Details
-
Bug
-
Resolution: Fixed
-
Critical
-
None
-
None
-
3
-
9223372036854775807
Description
The code in qmt_seed_glbe_all() doesn't support a case when OST index is larger than the number of OSTs.
BUG: unable to handle kernel paging request at ffff91c13a4ad868 IP: [<ffffffffc1001931>] qmt_lvbo_update+0x261/0xe60 [lquota] CPU: 0 PID: 5100 Comm: qmt_reba_lustre 3.10.0-1160.83.1.el7_lustre.ddn17.x86_64 #1 RIP: 0010:[<ffffffffc1001931>] [<ffffffffc1001931>] qmt_lvbo_update+0x261/0xe60 [lquota] Call Trace: [<ffffffffc13158db>] mdt_lvbo_update+0xbb/0x140 [mdt] [<ffffffffc0ba0002>] ldlm_cb_interpret+0x122/0x740 [ptlrpc] [<ffffffffc0bbaa67>] ptlrpc_check_set+0x3f7/0x2230 [ptlrpc] [<ffffffffc0bbcabb>] ptlrpc_set_wait+0x21b/0x7e0 [ptlrpc] [<ffffffffc0b780b5>] ldlm_run_ast_work+0xd5/0x3a0 [ptlrpc] [<ffffffffc0b9b4cb>] ldlm_glimpse_locks+0x3b/0x110 [ptlrpc] [<ffffffffc0fffe6f>] qmt_glimpse_lock.isra.15+0x39f/0xa50 [lquota] [<ffffffffc10009c4>] qmt_reba_thread+0x4a4/0xa80 [lquota] [<ffffffff9c0cb511>] kthread+0xd1/0xe0
For example, if the system has 4 OSTs with indexes 0001, 0002, 00c9, 00ca. As could be seen from the below code index 00c9 would cause writing outside lqeg_arr which has 64 elements by default.

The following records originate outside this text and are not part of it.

-- ==== Sys2Proof/Laws/Tracker.lean ====
section
/-! SUPPORT. Facts of the transition and path tables, each once, for the proofs to cite. -/

namespace Sys2Proof.Machine

open Sys2Proof (TapState)

@[simp] theorem tapWalk_nil (t : TapState) : tapWalk t [] = t := rfl

@[simp] theorem tapWalk_cons (t : TapState) (b : Bool) (l : List Bool) :
    tapWalk t (b :: l) = tapWalk (tapNext t b) l := rfl

theorem tapWalk_append (t : TapState) (l m : List Bool) : tapWalk t (l ++ m) = tapWalk (tapWalk t l) m :=
  List.foldl_append

/-- R133 (b): at most one TMS level leads to a given next state. -/
theorem tapNext_inj (t : TapState) {b c : Bool} (h : tapNext t b = tapNext t c) : b = c := by
  revert h; cases t <;> cases b <;> cases c <;> decide

/-- R168: `tmsTo` finds the level that leads there. -/
theorem tmsTo_next (t : TapState) (b : Bool) : tmsTo t (tapNext t b) = some b := by
  cases t <;> cases b <;> rfl

/-- R168: what `tmsTo` answers leads there. -/
theorem next_of_tmsTo {t u : TapState} {b : Bool} (h : tmsTo t u = some b) : tapNext t b = u := by
  unfold tmsTo at h
  split at h
  · next h0 => cases h; exact h0
  · split at h
    · next h1 => cases h; exact h1
    · cases h

/-- R133 (a): a self-loop of the TMS level 0, for as many cycles as one likes. -/
theorem tapWalk_replicate_loop {t : TapState} {b : Bool} (h : tapNext t b = t) (n : Nat) :
    tapWalk t (List.replicate n b) = t := by
  induction n with
  | zero => rfl
  | succ n ih => rw [List.replicate_succ, tapWalk_cons, h, ih]

/-- R134, R135: `path` answers exactly between path states. -/
theorem path_isSome (a b : TapState) : (path a b).isSome = (a.isPath && b.isPath) := by
  cases a <;> cases b <;> decide

/-- R138 (a): a path leads to its goal. -/
theorem tapWalk_path {a b : TapState} {l : List Bool} (h : path a b = some l) : tapWalk a l = b := by
  have all : ∀ a b : TapState, ∀ l ∈ path a b, tapWalk a l = b := by
    intro a b; cases a <;> cases b <;> decide
  exact all a b l h

/-- R137: the only path without bits is from a state other than RESET to itself. -/
theorem path_nil_iff {a b : TapState} {l : List Bool} (h : path a b = some l) : l = [] ↔ a = b ∧ a ≠ .reset := by
  have all : ∀ a b : TapState, ∀ l ∈ path a b, (l = [] ↔ a = b ∧ a ≠ .reset) := by
    intro a b; cases a <;> cases b <;> decide
  exact all a b l h

/-- R14: the stable states are path states. -/
theorem isPath_of_isStable {t : TapState} (h : t.isStable = true) : t.isPath = true := by simp [TapState.isPath, h]

end Sys2Proof.Machine
end

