-- ==== Sys2Proof/Laws/Deliver.lean ====
section
/-! SUPPORT. What a successful flush delivers when the environment supplies the captured bits. -/

namespace Sys2Proof.Machine

open Sys2Proof (Word)

/-- A property that does not look at the queue is kept by fixing an ack. -/
theorem forceAck_keeps {P : State → Prop} (h : ∀ s q, P s → P { s with swdQ := q }) (a s) (hp : P s) : P (forceAck a s) := by
  unfold forceAck; split
  · exact hp
  · split
    · exact h _ _ hp
    · exact hp

theorem deliver_none {e : Event} (h : e.cap = .none) (s : State) : deliver s e = s := by
  simp [deliver, h, storeCap, CapDest.len, capDrawn]

/-- R72: events that capture nothing deliver nothing. -/
theorem foldl_deliver_none {es : List Event} (h : ∀ e ∈ es, e.cap = .none) (s : State) : es.foldl deliver s = s := by
  induction es with
  | nil => rfl
  | cons e es ih => rw [List.foldl_cons, deliver_none (h e (by simp)), ih (fun x hx => h x (by simp [hx]))]

/-- R72, R174: bits the environment supplies reach a scan buffer. -/
theorem deliver_buf {e : Event} {b o n : Nat} {s : State} {l r : List Bool} (h : e.cap = .buf b o n) (hl : l.length = n) (hc : s.capIn = l ++ r) :
    deliver s e = { s with capIn := r, captured := putBufBits s.captured b o l } := by
  have h1 : n - s.capIn.length = 0 := by rw [hc]; simp; omega
  simp only [deliver, h, CapDest.len, storeCap, capBits, capDrawn, h1]
  simp [hc, ← hl]

/-- R72, R104: bits the environment supplies reach an entry. -/
theorem deliver_raw {e : Event} {i n : Nat} {s : State} {l r : List Bool} (h : e.cap = .raw i n) (hl : l.length = n) (hc : s.capIn = l ++ r) :
    deliver s e = { s with capIn := r, swdQ := s.swdQ.modify i fun e => { e with raw := overlay l e.raw } } := by
  have h1 : n - s.capIn.length = 0 := by rw [hc]; simp; omega
  simp only [deliver, h, CapDest.len, storeCap, capBits, capDrawn, h1]
  simp [hc, ← hl]

theorem tmsEvents_cap (l) : ∀ e ∈ tmsEvents l, e.cap = .none := by
  unfold tmsEvents; split <;> simp [Event.cap]

/-- R62: a word is read back from its wire string. -/
theorem ofNat_bitsVal_wireOf (w : Word) : BitVec.ofNat 32 (bitsVal (wireOf w)) = w := by
  apply BitVec.eq_of_toNat_eq
  have gen : ∀ (n : Nat) (x : Nat), x < 2^n → ∀ (f : Nat → Bool), (∀ i, i < n → f i = x.testBit i) → bitsVal ((List.range n).map f) = x := by
    intro n; induction n with
    | zero => intro x h f _; simp [bitsVal]; omega
    | succ n ih =>
      intro x h f hf
      rw [List.range_succ_eq_map]
      simp only [List.map_cons, List.map_map, bitsVal]
      rw [ih (x / 2) (by rw [Nat.pow_succ] at h; omega) _ (by
        intro i hi; simp only [Function.comp, Nat.succ_eq_add_one]; rw [hf (i+1) (by omega), Nat.testBit_succ])]
      rw [hf 0 (by omega)]
      simp only [Nat.testBit_zero]
      have := Nat.mod_two_eq_zero_or_one x
      rcases this with h | h <;> simp [h] <;> omega
  have h := gen 32 w.toNat w.isLt w.getLsbD (fun i _ => rfl)
  simp only [wireOf, h]
  simp

end Sys2Proof.Machine
end

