/-! ### The request byte and the data parity -/

/-- Settles O22: all sixteen combinations of the fields evaluate to the stated bits and bytes. -/
theorem requestByte : Obligations.RequestByte := ⟨by decide, by decide⟩

theorem wireOf_length {w : Nat} (v : BitVec w) : (wireOf v).length = w := by
  rw [wireOf, List.length_map, List.length_range]

/-- R107: the parity bit is set exactly when the value has an odd number of ones. -/
theorem parity_eq_decide_odd {w : Nat} (v : BitVec w) : parity v = decide ((wireOf v).count true % 2 = 1) := by
  rw [parity, foldl_xor, Bool.false_xor]

/-- A bit that says whether a list has an odd number of ones makes that number even. -/
theorem count_append_odd_bit (l : List Bool) : (l ++ [decide (l.count true % 2 = 1)]).count true % 2 = 0 := by
  rw [List.count_append, List.count_singleton]
  by_cases hodd : l.count true % 2 = 1
  · rw [decide_eq_true hodd, if_pos (by decide)]; omega
  · rw [decide_eq_false hodd, if_neg (by decide)]; omega

/-- Settles O23: the parity bit is a one exactly where the word has an odd number of them. -/
theorem dataParityIsEven : Obligations.DataParityIsEven := fun w =>
  ⟨by rw [writePayload, List.length_append, wireOf_length]; rfl,
    by rw [writePayload, parity_eq_decide_odd]; exact count_append_odd_bit _⟩

/-! ### The request rows -/

section Requests

variable {i : Instr} {s : State} {ap : Bool} {a : BitVec 2} {w : Word} {d idle : Nat} {cmd : Byte}

/-- R202, R203: with room, an instruction that enqueues a read. -/
theorem exec_asRead_room (hi : asRead i = some (ap, a, d)) (hcmd : encodeRequest ap true a = cmd)
    (hidle : (if ap then d else 0) = idle) (h : Room s) :
    ∃ raw, raw.length = readFrameLen s.params ∧ exec i s = .next (enqueuedRead cmd idle raw s) := by
  subst hcmd hidle
  exact ⟨_, freshRaw_read_length s, by rw [exec_asRead hi, command_ok h.not_fatal, readOp_room h]⟩

/-- R202, R204: with room, an instruction that enqueues a write. -/
theorem exec_asWrite_room (hi : asWrite i = some (ap, a, w, d)) (hcmd : encodeRequest ap false a = cmd)
    (hidle : (if ap then d else 0) = idle) (h : Room s) :
    ∃ raw, IsWriteRaw s.params w raw ∧ exec i s = .next (enqueuedWrite cmd w idle raw s) := by
  subst hcmd hidle
  exact ⟨_, freshRaw_write w s, by rw [exec_asWrite hi, command_ok h.not_fatal, writeOp_room h]⟩

end Requests

/-- Settles O26: each row is a read of its space and address, whose request byte is the row's. -/
theorem readRequestRows : Obligations.ReadRequestRows := fun _ _ h =>
  ⟨exec_asRead_room rfl rfl rfl h, exec_asRead_room rfl rfl rfl h, exec_asRead_room rfl rfl rfl h,
    exec_asRead_room rfl rfl rfl h, exec_asRead_room rfl rfl rfl h, exec_asRead_room rfl rfl rfl h,
    exec_asRead_room rfl rfl rfl h, exec_asRead_room rfl rfl rfl h⟩

/-- Settles O27: each row is a write to its space and address, whose request byte is the row's. -/
theorem writeRequestRows : Obligations.WriteRequestRows := fun _ _ _ h =>
  ⟨exec_asWrite_room rfl rfl rfl h, exec_asWrite_room rfl rfl rfl h, exec_asWrite_room rfl rfl rfl h,
    exec_asWrite_room rfl rfl rfl h, exec_asWrite_room rfl rfl rfl h, exec_asWrite_room rfl rfl rfl h,
    exec_asWrite_room rfl rfl rfl h, exec_asWrite_room rfl rfl rfl h⟩

/-! ### The mode-switch ids and the unassigned tags -/

section Switches

variable {s : State} {id : BitVec 3}

/-- R253: the pattern of a recognised id is one event. -/
theorem command_switchOp_known {p : BitPattern} (hf : s.fatal = false) (h : modePattern s.params.modeSeq id = some p) :
    command (switchOp id) s = .next { emitAll [.bits (swdWire s.params) (some p.bits) p.bits.length .none] s with
      lastResult := ⟨.ok, none⟩ } := by
  rw [command_ok hf, switchOp, h]
  rfl

/-- R115: an unrecognised id is a fatal error. -/
theorem command_switchOp_unknown (hf : s.fatal = false) (h : modePattern s.params.modeSeq id = none) :
    command (switchOp id) s = .next { s with lastResult := ⟨.unknownSequence id, none⟩, fatal := true } := by
  rw [command_ok hf, switchOp_unknown s id h]

/-- R113: an unknown tag is a fatal error. -/
theorem command_unknownTag (hf : s.fatal = false) (tag : Nat) :
    command (unknownTag tag) s = .next { s with lastResult := ⟨.unknownCommand tag, none⟩, fatal := true } := by
  rw [command_ok hf, unknownTag, raise, Result.isFatal, Bool.or_true]

end Switches

/-- Settles O40: each row is the lookup of its id. -/
theorem switchRows : Obligations.SwitchRows := by
  intro s hf
  simp only [List.forall_mem_cons, List.not_mem_nil, false_imp_iff, implies_true, and_true]
  exact ⟨⟨command_switchOp_known (id := 0) hf rfl, command_switchOp_known (id := 1) hf rfl,
    command_switchOp_known (id := 2) hf rfl, command_switchOp_known (id := 3) hf rfl,
    command_switchOp_known (id := 4) hf rfl, command_switchOp_known (id := 5) hf rfl⟩,
    command_switchOp_unknown (id := 6) hf rfl, command_switchOp_unknown (id := 7) hf rfl⟩

/-- Settles O42: each row is its tag, unknown at the command port. -/
theorem unassignedTagsAreFatal : Obligations.UnassignedTagsAreFatal := by
  intro s hf
  simp only [List.forall_mem_cons, List.not_mem_nil, false_imp_iff, implies_true, and_true]
  exact ⟨⟨7, command_unknownTag hf 7⟩, ⟨13, command_unknownTag hf 13⟩, ⟨14, command_unknownTag hf 14⟩,
    ⟨15, command_unknownTag hf 15⟩⟩

/-! ### The ack rows -/

section Acks

variable {p : Params} {ack : BitVec 3} {k : Nat} {e : Entry} {u : State}

theorem forceAck_params (a u) : (forceAck a u).params = u.params :=
  forceAck_keeps (P := fun t => t.params = u.params) (fun _ _ h => h) a u rfl

/-- R106: the entry `e` with its captured ack field holding `ack`. -/
def Entry.answered (p : Params) (ack : BitVec 3) (e : Entry) : Entry := { e with raw := withAck p ack e.raw }

theorem lt_swdLen_of_inUse (hk : (u.swdQ.take u.swdLen)[k]? = some e) : k < u.swdLen :=
  (List.getElem?_eq_some_iff.1 hk).1.trans_le (List.length_take_le _ _)

/-- R106: in an entry in use the ack field is set, and nothing else changes. -/
theorem forceAck_eq (hk : (u.swdQ.take u.swdLen)[k]? = some e) :
    forceAck (some (k, ack)) u = { u with swdQ := u.swdQ.set k (e.answered u.params ack) } := by
  have hlt := lt_swdLen_of_inUse hk
  rw [forceAck, if_pos hlt, List.modify_eq_set_getElem?, ← List.getElem?_take_of_lt hlt, hk]
  rfl

/-- The entries in use once entry `k` was answered. -/
theorem forceAck_inUse (hk : (u.swdQ.take u.swdLen)[k]? = some e) :
    (forceAck (some (k, ack)) u).swdQ.take (forceAck (some (k, ack)) u).swdLen =
      (u.swdQ.take u.swdLen).set k (e.answered u.params ack) := by
  rw [forceAck_eq hk, List.take_set]

/-- The entries beyond the queue's length are none that was answered. -/
theorem runStopped_forceAck (hk : (u.swdQ.take u.swdLen)[k]? = some e) (q : List Entry) (j : Nat) (r : Result) :
    runStopped q j r (forceAck (some (k, ack)) u) = runStopped q j r u := by
  rw [forceAck_eq hk]
  simp only [runStopped, List.drop_set_of_lt (lt_swdLen_of_inUse hk)]

/-- R217, R218: an entry answered otherwise than OK does not pass unless its ack is ignored. -/
theorem not_passes_answered (hne : ack ≠ 0b001#3) (hign : ackIgnored p e.cmd = false)
    (hlen : p.trnCycles + 3 ≤ e.raw.length) : ¬ Passes p (e.answered p ack) := by
  have hack : rawAck p (e.answered p ack).raw = ack := rawAck_withAck p ack e.raw hlen
  rintro (⟨hok, -⟩ | ⟨-, hignored⟩)
  · exact hne (hack.symm.trans hok)
  · exact absurd (hign.symm.trans hignored) (by decide)

/-- R217, R218: the ack an entry was answered with decides its error. -/
theorem entryError_answered (hne : ack ≠ 0b001#3) (hlen : p.trnCycles + 3 ≤ e.raw.length) :
    entryError p k (e.answered p ack) = if ack = 0b010#3 then .ackWait k else .ackFault k ack := by
  have hack : rawAck p (e.answered p ack).raw = ack := rawAck_withAck p ack e.raw hlen
  rw [entryError, hack, if_neg hne]

end Acks

/-- Settles O36: the run decodes the queue with entry `k` answered, which is the first not to pass, or all pass. -/
theorem ackRows : Obligations.AckRows := by
  intro i k ack s u q e hi hf hs hu hok hk hq hbefore
  have hexec : exec i s = .next (endRun (decodeQueue (forceAck (some (k, ack)) u))).1 := by
    rw [exec_asAck hi, command_ok hf, runQueue_flushed hs hok, hu]
  have hinUse : (forceAck (some (k, ack)) u).swdQ.take (forceAck (some (k, ack)) u).swdLen = q :=
    (forceAck_inUse hk).trans hq.symm
  have hqk : q[k]? = some (e.answered u.params ack) := by
    rw [hq, List.getElem?_set_self (List.getElem?_eq_some_iff.1 hk).1]
    rfl
  rw [hexec]
  refine ⟨fun hne hign hlen => ?_, fun hall => ?_⟩
  · rw [decodeQueue_failed (hinUse ▸ hqk), hinUse, runStopped_forceAck hk, forceAck_params, entryError_answered hne hlen]
    · rw [forceAck_params]; exact not_passes_answered hne hign hlen
    · rw [hinUse, forceAck_params]; exact hbefore
  · rw [decodeQueue_all, hinUse, runStopped_forceAck hk]
    rw [hinUse, forceAck_params]; exact hall

end Sys2Proof.Machine
end

section
/-! The tracker family: the transition and path tables, the TAP state rows, and the tracker moving with the TMS levels on the
wire. -/

namespace Sys2Proof.Machine

open Sys2Proof

/-! ### The tables -/

/-- Settles O1: the sixteen rows evaluate to the stated states. -/
theorem transitionTable : Obligations.TransitionTable := rfl

/-- R133 (a): the six self-loops. -/
theorem tapNext_eq_self_iff (t : TapState) (b : Bool) : tapNext t b = t ↔
    (t, b) ∈ [(TapState.reset, true), (.idle, false), (.drShift, false), (.drPause, false), (.irShift, false),
      (.irPause, false)] := by
  cases t <;> cases b <;> decide

/-- Settles O2: the self-loops by the table, the rest by the facts `tapNext_inj` and `tapWalk_five_ones`; four ones lead from
DRSHIFT to IRSELECT. -/
theorem transitionFacts : Obligations.TransitionFacts :=
  ⟨tapNext_eq_self_iff, fun t h => absurd (tapNext_inj t h) (by decide), tapWalk_five_ones, by decide⟩

/-- R136: the longest path has 7 bits. -/
theorem path_length_le_seven {a b : TapState} : ∀ l ∈ path a b, l.length ≤ 7 := by
  cases a <;> cases b <;> decide

/-- R138 (b): a path passes through RESET only to end there. -/
theorem path_avoids_reset {a b : TapState} : ∀ l ∈ path a b, TapState.reset ∈ walkStates a l → b = .reset := by
  cases a <;> cases b <;> decide

/-- Settles O3: the domain, the goal, the length and the way of a path are each a fact of the table; `PATH_MAX` is 7 or more. -/
theorem pathReachesGoal : Obligations.PathReachesGoal := fun p a b =>
  ⟨by rw [path_isSome, Bool.and_eq_true],
    fun l h => ⟨tapWalk_path h, (path_length_le_seven l h).trans (Nat.le_add_left 7 p.pathMaxLess7), path_avoids_reset l h⟩⟩

/-! ### All walks of a length -/

/-- The TMS sequences of `n` levels that lead from a state to `goal`. -/
def walksTo (goal : TapState) : Nat → TapState → List (List Bool)
  | 0, t => if t = goal then [[]] else []
  | n + 1, t => (walksTo goal n (tapNext t false)).map (false :: ·) ++ (walksTo goal n (tapNext t true)).map (true :: ·)

theorem mem_walksTo {goal t : TapState} {n : Nat} {m : List Bool} :
    m ∈ walksTo goal n t ↔ m.length = n ∧ tapWalk t m = goal := by
  induction n generalizing t m with
  | zero => cases m <;> simp [walksTo]
  | succ n ih =>
    cases m with
    | nil => simp [walksTo]
    | cons b m => cases b <;> simp [walksTo, ih]

/-- R136: the exhaustive search. No sequence shorter than a path leads to its goal, and of its length the path alone. -/
theorem walksTo_path {a b : TapState} (hne : a ≠ b) :
    ∀ l ∈ path a b, (∀ n < l.length, walksTo b n a = []) ∧ walksTo b l.length a = [l] := by
  revert hne
  cases a <;> cases b <;> decide

/-- Settles O4: a sequence to the goal is one of the walks of its length, and of these the search has found all. -/
theorem pathIsShortest : Obligations.PathIsShortest := by
  refine ⟨fun a b l hpath hne m hm => ?_, rfl, fun a ha hr => ?_⟩
  · obtain ⟨hshorter, honly⟩ := walksTo_path hne l hpath
    have hmem : m ∈ walksTo b m.length a := mem_walksTo.2 ⟨rfl, hm⟩
    refine ⟨Nat.le_of_not_lt fun hlt => ?_, fun hlen => ?_⟩
    · rw [hshorter _ hlt] at hmem
      exact absurd hmem List.not_mem_nil
    · rw [hlen, honly] at hmem
      exact List.mem_singleton.1 hmem
  · obtain ⟨l, hl⟩ := path_of_isPath ha ha
    rw [hl, (path_nil_iff hl).2 ⟨rfl, hr⟩]

/-! ### The TAP state rows -/

/-- R168: a walk of one transition is one event of its level, in bursts of any length. -/
theorem pathWalk_singleton (b : Bool) (s : State) :
    pathWalk [tapNext s.tapCur b] [] s =
      ({ emitAll [.tms [b] false .none] s with tapCur := tapNext s.tapCur b, tapGoal := tapNext s.tapCur b }, .ok) := by
  simp only [pathWalk, tmsTo_next]
  split <;> rfl

/-- R169: a walk stops at a state that neither level reaches. -/
theorem pathWalk_of_unreachable {s : State} {t : TapState} (h : ∀ b, tapNext s.tapCur b ≠ t) (ts : List TapState)
    (burst : List Bool) : pathWalk (t :: ts) burst s = (loseTap s, .invalidTransition s.tapCur t) := by
  simp [pathWalk, tmsTo, h]

/-- Settles O41: a row walks its one state, by the level that leads there or by none. -/
theorem tapStateRows : Obligations.TapStateRows := by
  intro s hf
  refine ⟨fun b => ?_, fun t hunreached => ?_⟩
  · rw [exec_tapRow, command_ok hf, stepTo, pathWalk_singleton, finish_ok]
  · rw [exec_tapRow, command_ok hf, stepTo, pathWalk_of_unreachable hunreached, finish_invalid]
    exact ⟨_, _, rfl⟩

/-! ### In lockstep -/

/-- R132: from `s` to `t` the tracker moved with the TMS levels of the events emitted. -/
def Lockstep (s t : State) : Prop := ∃ evs, t.trace = s.trace ++ evs ∧ t.tapCur = tapWalk s.tapCur (tmsWire evs)

theorem Lockstep.refl (s : State) : Lockstep s s := ⟨[], (List.append_nil _).symm, rfl⟩

theorem Lockstep.trans {s t u : State} (h : Lockstep s t) (h' : Lockstep t u) : Lockstep s u := by
  obtain ⟨es, htrace, hcur⟩ := h
  obtain ⟨fs, htrace', hcur'⟩ := h'
  exact ⟨es ++ fs, by rw [htrace', htrace, List.append_assoc], by rw [hcur', hcur, tmsWire_append, tapWalk_append]⟩

/-- Events that clock no TMS level may be emitted with the tracker left alone. -/
theorem Lockstep.append_silent {s t u : State} (h : Lockstep s t) {es : List Event} (hes : tmsWire es = [])
    (htrace : u.trace = t.trace ++ es) (hcur : u.tapCur = t.tapCur) : Lockstep s u :=
  h.trans ⟨es, htrace, by rw [hes, hcur, tapWalk_nil]⟩

theorem Lockstep.flush {s t : State} (h : Lockstep s t) : Lockstep s (flush t) :=
  h.append_silent (es := [.flush]) rfl (flush_trace t) (flush_tapCur t)

/-- Ending a command writes neither the trace nor the tracker. -/
theorem Lockstep.finish {s : State} {r : Run} (h : Lockstep s r.1) (k : Option Nat) : Lockstep s (finish k r) := by
  obtain ⟨res, f, heq⟩ := finish_frame k r
  rw [heq]
  exact h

void qmt_seed_glbe_all(const struct lu_env *env, struct lqe_glbl_data *lgd, bool qunit, bool edquot) { ... for (j = 0; j < slaves_cnt; j++) { idx = qmt_sarr_get_idx(qpi, j); LASSERT(idx >= 0); if (edquot) { int lge_edquot, new_edquot, edquot_nu; lge_edquot = lgd->lqeg_arr[idx].lge_edquot; edquot_nu = lgd->lqeg_arr[idx].lge_edquot_nu; new_edquot = lqe->lqe_edquot; if (lge_edquot == new_edquot || (edquot_nu && lge_edquot == 1)) goto qunit_lbl; lgd->lqeg_arr[idx].lge_edquot = new_edquot;
3 things are required to make this bug possible:
- enabled quota(quota_slave.enalbed != 0) and quota limits set for at least one ID(user/group/project).
- at least one OST pool in the system
- at least one OST in the OST pool with index > 64(QMT_INIT_SLV_CNT)
This bug may cause different kind of kernel panics, but on the system where it often occurred in 80% of all cases it corrupted UUID and NID rhashtables. All of these panics are described in LU-16930. By default the size of lqeg_arr is 64*16=1024. It means that with high probability it would corrupt the neighbor kmalloc-1024 region.